* [What the task requires]: Scan the entries line by line and return those with "none".

* [Dataset records]:

/-! ### Thermal limits (R452, R454) -/

/-- One reading of a sensor against its limit: the limit's new state, and whether a step down was taken. `hot`: the junction, or its rail's
regulator, is too hot; `tooHot`: the junction is. -/
def Therm.sample (t : Therm) (now : Nat) (hot tooHot cool : Bool) : Therm × Bool :=
  if hot then
    let due := t.hot.elim true (fun h => decide (h + 100 * us ≤ now))
    let down := due && decide (1050 < t.limit)
    ({ t with limit := if down then t.limit - 25 else t.limit, hot := if due then some now else t.hot, cool := none,
              at1050 := sinceWhen (tooHot && t.limit == 1050) now t.at1050 }, down)
  else if cool then
    let since := t.cool.getD now
    let up := decide (t.limit < 2100) && decide (max since t.coolStep + ms ≤ now)
    ({ t with limit := if up then t.limit + 25 else t.limit, hot := none, cool := some since,
              coolStep := if up then now else t.coolStep, at1050 := none }, false)
  else ({ t with hot := none, cool := none, at1050 := none }, false)

/-- What a sample counts and signals. -/
def State.noteTherm (s : State) (down first : Bool) : State :=
  let s := if first then (s.signal 1 none).bump 0x6040 3 else s
  if down then s.noteClip else s

/-- A junction that reads 100 °C or more, and did not at the reading before. -/
def firstHot (was now : Int) : Bool := decide (100000 ≤ now) && decide (was < 100000)

def State.sampleDie (s : State) (d : Nat) (tj : Int) : State :=
  let x := s.die d
  let tooHot := decide (100000 ≤ tj)
  let first := firstHot x.junction tj
  let r := x.therm.sample s.stamp (tooHot || s.power.vrDies.contains d) tooHot (decide (tj ≤ 97000))
  let back := x.gated && decide (tj ≤ 95000)
  let s := s.setDie d { x with
    therm := r.1, junction := tj, tripSince := if tj < 105000 then s.stamp else x.tripSince,
    gated := x.gated && !back, tripped := x.tripped && !back }
  let s := if back then s.clearCause (tripCause d) else s
  s.noteTherm r.2 first

def State.sampleEdge (s : State) (t0 t1 : Int) : State :=
  let tj := max t0 t1
  let tooHot := decide (100000 ≤ tj)
  let first := firstHot (max s.power.edge0 s.power.edge1) tj
  let r := s.power.edgeTherm.sample s.stamp tooHot tooHot (decide (tj ≤ 97000))
  ({ s with power := { s.power with edgeTherm := r.1, edge0 := t0, edge1 := t1 } } : State).noteTherm r.2 first

/-- Stage 2 of the thermal limits, and its end after 1 s of cool sensors. -/
def State.thermCap (s : State) : State :=
  let l := s.power.edgeTherm :: (List.range 4).map (fun d => (s.die d).therm)
  match s.power.pTherm with
  | none =>
    if l.any (fun t => heldFor t.at1050 s.stamp (10 * ms)) then
      (({ s with power := { s.power with pTherm := some (s.mean1ms * 9 / 10) } } : State).bump 0x6040 7).admitTest
    else s
  | some _ =>
    if l.all (fun t => heldFor t.cool s.stamp sec) then ({ s with power := { s.power with pTherm := none } } : State).admitTest else s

* [Solution below]:
    ({ t with limit := if down then t.limit - 25 else t.limit, hot := if due then some now else t.hot, cool := none,
    ({ t with limit := if up then t.limit + 25 else t.limit, hot := none, cool := some since,
              coolStep := if up then now else t.coolStep, at1050 := none }, false)
  else ({ t with hot := none, cool := none, at1050 := none }, false)
  let s := if first then (s.signal 1 none).bump 0x6040 3 else s
  | none =>
    if l.all (fun t => heldFor t.cool s.stamp sec) then ({ s with power := { s.power with pTherm := none } } : State).admitTest else s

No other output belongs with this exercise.